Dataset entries
┌──

-- ==== Sys2Proof/Machine/Compare.lean ====
section
/-! DEFINITION. Compares (spec/46_compare.md R170 to R173): CMP, CPX, CPY. They change C, Z and N and nothing else. -/

namespace Sys2Proof.Machine

/-- R171: `Compare(A, m)`. -/
def compareA (m : Byte) (s : State) : State := s.setP (compare s.a m s.p)

/-- R172: `Compare(X, m)`. -/
def compareX (m : Byte) (s : State) : State := s.setP (compare s.x m s.p)

/-- R173: `Compare(Y, m)`. -/
def compareY (m : Byte) (s : State) : State := s.setP (compare s.y m s.p)

/-- R171, CMP immediate (R96), opcode 0xC9. -/
def execCmpImm (v : Byte) (s : State) : Result := readInstr (.imm v) 2 compareA s

/-- R171, CMP zero-page (R93), opcode 0xC5. -/
def execCmpZp (op8 : Byte) (s : State) : Result := readInstr (.zp op8) 3 compareA s

/-- R171, CMP zero-page,X (R94), opcode 0xD5. -/
def execCmpZpx (op8 : Byte) (s : State) : Result := readInstr (.zpx op8) 4 compareA s

/-- R171, CMP absolute (R97), opcode 0xCD. -/
def execCmpAbs (addr : Addr) (s : State) : Result := readInstr (.abs addr) 4 compareA s

/-- R171, CMP absolute,X (R98), opcode 0xDD. -/
def execCmpAbx (addr : Addr) (s : State) : Result := readInstr (.abx addr) 4 compareA s

/-- R171, CMP absolute,Y (R99), opcode 0xD9. -/
def execCmpAby (addr : Addr) (s : State) : Result := readInstr (.aby addr) 4 compareA s

/-- R171, CMP (zero-page,X) (R101), opcode 0xC1. -/
def execCmpIzx (op8 : Byte) (s : State) : Result := readInstr (.izx op8) 6 compareA s

/-- R171, CMP (zero-page),Y (R102), opcode 0xD1. -/
def execCmpIzy (op8 : Byte) (s : State) : Result := readInstr (.izy op8) 5 compareA s

/-- R172, CPX immediate (R96), opcode 0xE0. -/
def execCpxImm (v : Byte) (s : State) : Result := readInstr (.imm v) 2 compareX s

/-- R172, CPX zero-page (R93), opcode 0xE4. -/
def execCpxZp (op8 : Byte) (s : State) : Result := readInstr (.zp op8) 3 compareX s

/-- R172, CPX absolute (R97), opcode 0xEC. -/
def execCpxAbs (addr : Addr) (s : State) : Result := readInstr (.abs addr) 4 compareX s

/-- R173, CPY immediate (R96), opcode 0xC0. -/
def execCpyImm (v : Byte) (s : State) : Result := readInstr (.imm v) 2 compareY s

/-- R173, CPY zero-page (R93), opcode 0xC4. -/
def execCpyZp (op8 : Byte) (s : State) : Result := readInstr (.zp op8) 3 compareY s

/-- R173, CPY absolute (R97), opcode 0xCC. -/
def execCpyAbs (addr : Addr) (s : State) : Result := readInstr (.abs addr) 4 compareY s

end Sys2Proof.Machine
end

└──

* [Task details]: When the word "setP" occurs in a line above, list that line.

* [Output]:
def compareA (m : Byte) (s : State) : State := s.setP (compare s.a m s.p)
def compareX (m : Byte) (s : State) : State := s.setP (compare s.x m s.p)
def compareY (m : Byte) (s : State) : State := s.setP (compare s.y m s.p)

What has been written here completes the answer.